Thursday, May 15, 2008

Random things going on in my head!

Running thoughts in your mind can be so dangerous.......
Mine seem to always have something to do with body image, eating, or simply just feeling like shita about myself.
Sometimes I wonder if true happiness is really even possible.
I was reading someones blog this am and was reading about her being in recovery and how she basically would have never started her blog had she felt that she could not help someone. I was totally inspired by her saying that and on the same hand I was totally freaked out because I write so many negative things in this blog and never NEVER would I want to be a trigger to someone let alone be someone who was not there to help others.
I have been having a hard time.
I want so badly to be honest with N and he wants that as well however I told him the other day that I will not (don't think) ever be completely honest, and that is just going to have to be something he can except or not. He was great about it and told me that he knows I will most likely lie to him about engaging but that he will be here to support me no matter what.
I cannot seem to find the space that if comfortable for me to simply begin complete recovery. I do think sometimes that I want it and other times there is no way I can imagine a day going by without a b/p episode.

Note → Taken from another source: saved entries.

/-- With no command waiting, a step lets one microsecond pass and nothing else (the model's choice, log entry 3). -/
def Obligations.IdleStepPassesOneMicrosecond : Prop :=
  ∀ s : State, s.pending = [] → step s = .next { s with dev := { s.dev with now := s.dev.now + 1 } }

/-- No command stops the part: every command, in every state, answers a next state, and leaves the queue as it was. The
input levels after it are those it brings, the others as they were (12.1).
Clauses rest on the model's choices of log entry 31. -/
def Obligations.EveryCommandAnswers : Prop :=
  ∀ (c : Instr) (s : State), ∃ t : State,
    exec c s = .next t ∧ t.pending = s.pending ∧ t.dev.pins = levelsAfter c s.dev.pins

/-- While RESET_N is low nothing but a rise of RESET_N acts on the part: every other command changes the input levels it
brings and nothing else (R22; that a low RESET_N holds off every event is the model's reading, log entry 5). -/
def Obligations.ResetLowHoldsThePart : Prop :=
  ∀ (c : Instr) (s : State), s.dev.resetLow = true → c ≠ .resetNLow → (∀ a h f, c ≠ .hardReset a h f) →
    exec c s = .next { s with dev := { s.dev with pins := levelsAfter c s.dev.pins } }

/-- Closing a command (R10 to R13, R16, R17, R137, R155, R47, R48). The hold reason is the first row of R11 whose condition
fails, row 7 failing while settled is clear or a step is in progress (log entry 54); row 2 is left out on a head-only
station that sits out (R168), and in ARMED and RUN on one of both roles whose WITHDRAWN head left the records of head faults
alone (R161, log entry 10); the wanted level is formed from it by R12. Status shows it, but for CASE_FAULT in place of
FAULTED on an ACTIVE head in HALTED that its case has stopped, with a record in its list (R137, log entry 44). The drive
follows the wanted level at once, but for a change that arises in a guard of R13: it waits, and goes on waiting until the D
event, or the H sample after the commit, is taken, wherever the angle goes meanwhile; then the drive takes the level wanted
at that moment. A pull-low makes the station see the line low and dates a standing veto request. A standing PENETRATE is
changed to HOLD, and HOLD engaged, unless the head is ACTIVE and its case settled, not stopped, on a wanted needle in
service. A change of an item of R48 (the state, the lock, the hold reason, formed and shown, the fault count and the
overflow flag, the activity, the tension state and with it the ceiling, walking, the set of sections, the last refusal, at
rest, on top; log entry 49) sets the transmit slot pending, or, while a Status is on the line, sets it to become pending
again, but on a muted station. Nothing else is touched. Clauses rest on the model's choices of log entries 4, 10, 12, 20,
29, 44, 49 and 54. -/
def Obligations.ClosingACommand : Prop :=
  ∀ b a : Station,
    let r := a.ssq.stitch
    let stitches : Nat := match a.pgs.header with
      | some h => h.stitches
      | none => 0
    let head := a.stc.headRole && decide (a.stc.activity = .active)
    let sits := a.stc.headRole && decide (a.stc.activity ≠ .active)
    let frame := a.stc.frameRole
    let headFaults := [FaultKind.threadBreak, .tensionLow, .tensionHigh, .caseJam, .caseLost, .noNeedle, .needleOut]
    let sewsOn := decide (a.stc.activity = .withdrawn ∧ (a.stc.state = .armed ∨ a.stc.state = .run) ∧
      ∀ fr ∈ a.stc.faults, fr.kind ∈ headFaults)
    let stopped := decide (a.ncc.stopped ≠ .none)
    let rows : List (Bool × HoldReason) := [
      (decide (a.stc.state = .halting), .halting),
      (decide (a.stc.faults ≠ []) && !(sits && (!frame || sewsOn)), .faulted),
      (decide (a.ssq.walk ≠ none), .walking),
      (head && stopped, .caseFault),
      (head && decide (wantedNeedle a = 0), .noNeedle),
      (head && !inService a (wantedNeedle a), .needleOut),
      (head && (!a.ncc.settled || a.ncc.step.isSome), .needleMoving),
      ((!sits || frame) && (decide (a.pgs.read (r + 1) = none) || decide (a.pgs.header ≠ none ∧ r = stitches)), .underrun),
      (frame && (List.range 15).any (fun j => decide (r + 2 + j ≤ stitches ∧ a.pgs.read (r + 2 + j) = none)), .lookahead),
      (frame && decide (a.pnc.finding ≠ none), .field),
      (frame && decide (a.pnc.move ≠ none ∨ a.pnc.pending ≠ none ∨ a.pnc.waiting ≠ none ∨ a.sgv.reposition ≠ none),
        .moveIncomplete),
      (decide (a.stc.state = .armed) && !(a.sht.atRest && a.sht.onTop), .offTop)]
    let hold : HoldReason := ((rows.find? (·.1)).map (·.2)).getD .none
    let shown : HoldReason :=
      if hold = .faulted ∧ head = true ∧ a.stc.state = .halted ∧ stopped = true then .caseFault else hold
    let wanted : Pull :=
      if (a.stc.state = .armed ∧ hold = .none) ∨
        (a.stc.state = .run ∧ a.gtu.commitSpan = true ∧ a.gtu.vetoReq = none) ∨
        (a.stc.state = .run ∧ a.gtu.commitSpan = false ∧ hold = .none) ∨
        (a.stc.state = .halting ∧ a.gtu.commitSpan = true ∧ a.gtu.vetoReq = none) then .released else .low
    let act := a.stc.state = .run ∨ a.stc.state = .halting
    let ahead := a.sht.synced = true ∧ AngleName.d ∉ a.sht.raised
    let sampled := a.sht.synced = true ∧ a.gtu.committed = true
    let atD := (timing a).d
    let atH := (timing a).h
    let arises : Option Guard :=
      if wanted = .released then (if act ∧ ahead ∧ atD ≤ a.sht.angle + 16 ∧ a.sht.angle < atD then some .d else none)
      else if act ∧ ahead ∧ atD < a.sht.angle + 16 ∧ a.sht.angle < atD then some .d
      else if act ∧ sampled ∧ atH < a.sht.angle + 16 ∧ a.sht.angle < atH then some .h else none
    let waits : Option Guard :=
      if a.gtu.drive = wanted then none
      else if a.gtu.waits = some .d then (if act ∧ ahead then some .d else none)
      else if a.gtu.waits = some .h then (if act ∧ sampled then some .h else none)
      else arises
    let pulled := wanted = .low ∧ a.gtu.drive = .released ∧ waits = none
    let sections (e : Station) := (e.stc.roster.isSome, e.stc.timing.isSome, e.stc.motion.isSome, e.stc.thread.isSome)
    let same := b.stc.state = a.stc.state ∧ b.stc.lock = a.stc.lock ∧ holdReason b = hold ∧ (statusOf b).hold = shown ∧
      b.stc.faults.length = a.stc.faults.length ∧ b.stc.overflow = a.stc.overflow ∧ b.stc.activity = a.stc.activity ∧
      b.thm.tension = a.thm.tension ∧ (b.ssq.walk = none ↔ a.ssq.walk = none) ∧ sections b = sections a ∧
      b.stc.lastRefusal = a.stc.lastRefusal ∧ b.sht.atRest = a.sht.atRest ∧
      (b.sht.atRest && b.sht.onTop) = (a.sht.atRest && a.sht.onTop)
    (holdReason a = hold ∧ (statusOf a).hold = shown ∧ wantedLevel a = wanted) ∧
    (finish b a).gtu =
      { a.gtu with
        wanted := wanted
        waits := waits
        drive := if waits = none then wanted else a.gtu.drive
        seenHigh := if pulled then false else a.gtu.seenHigh
        vetoReq := if pulled then a.gtu.vetoReq.map (fun _ => a.sht.angle) else a.gtu.vetoReq } ∧
    (finish b a).hsc =
      (match a.hsc.decision with
      | some x =>
        if x.penetrate = true ∧
            ¬(a.stc.activity = .active ∧ a.ncc.settled = true ∧ wantedNeedle a ≠ 0 ∧ a.ncc.stopped = .none ∧
              inService a (wantedNeedle a) = true)
        then { a.hsc with decision := some { x with penetrate := false }, holdEngaged := true } else a.hsc
      | none => a.hsc) ∧
    (finish b a).sli =
      (if same ∨ a.stc.lock = .addressClash ∨ (a.stc.lock = .strap ∧ a.stc.addr = 0) then a.sli
      else if a.sli.sending.isSome = true then { a.sli with causeAgain := true }
      else { a.sli with slotPending := true }) ∧
    finish b a = { a with gtu := (finish b a).gtu, hsc := (finish b a).hsc, sli := (finish b a).sli }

Ok so I know totally off the subject but listening to the radio and they just said that Same Sex marriage is now legal here in Ca......How effing awesome is that news!!!!
Sorry I know that came from nowhere but it totally excited the hell out of me for some reason!

Well off to another bit....have a movie date with N and little C tomorrow night and really nervous about it. I told him that most likely we will not last the whole movie and he just laughed but little does he know I am TOTALLY serious!!! AHHHHHHHH my nerves are just shot!

I hate making a title for every blog because I totally suck at it!


My body is feeling really bad right now!! And to steel from Sara (TTOM) is in town, I know to much info but whatever...heehee! I was so sick yesterday and could not figure out why.....now I know! UGH! Anyways I know this sounds like a hell of a lot of whining but I seriously think I have restless leg. I have been up several times in the last six months, just walking the hallways of having to smoke a j just to freaking help me sleep.... They hurt and feel like they need to constantly need to be moving. Night time is the worst but during the day is no pleasant either. Who knows maybe I have just done so much damage to my insides that there is no other reason for this stuff......

Ok well long and boring I know but needed to ramble!
love to all of you~

5 comments:

Anonymous said...

Wow ... so a movie date?
That's nice!
If you feel N is the one, you go for it!
If not, have the best even so but without getting hurt!
Always with same space in my heart and soul for you, little and precious friend!

sarah said...

hi lauren, always nice to hear from you. hope your date with N goes well!!!

(and please don't worry about being triggering, you need to write what you need to write, lovebug!)

hope you feel better, too.

love you sweet sister.

lulu

Mary said...

Hey sweetie,
Are you still seeing a doctor/therapist right now? It sounds like it would help to talk to someone about what a safe recovery space would feel/look like for you. Something more peaceful so your sweet body can start to heal a bit. Meds have really been helping me the last few days. I never thought I'd go on them but I got so low I figured it was worth a try.

Also, I think it would be OK to tell N that your trust was seriously betrayed in your last relationship, so right now it feels scary to be totally honest, but you hope to get there with him someday.

Hugs, and have a GREAT weekend!
DG

PTC said...

Hey Lauren, I hope you're doing okay. Sounds like N is a good guy. I think you will be completely honest with him if and when you start to feel completely comfortable with him. It comes with time.

I think I may have restless legs syn. too. Sometimes I just have to move them around while I'm trying to sleep, like they're twitching and hurting or something. I just HAVE to move them.

Jade said...

Hello my friend! It seems that in the past few weeks of my crazy ending of school you've found yourself a new love interest. Hope he's deserving of you. You're definitely someone thats got great things to give. Which is why I think you should keep blogging. You talk about realistic things that go along with the healing process. It wouldn't be beneficial for you or your readers to get some candy coated version of life...ya know?

3 more days and I will have my life back! And I will be a more regular reader and caller. I miss you and hope you know that I think about ya at least once a day, sending you out good vibes and love!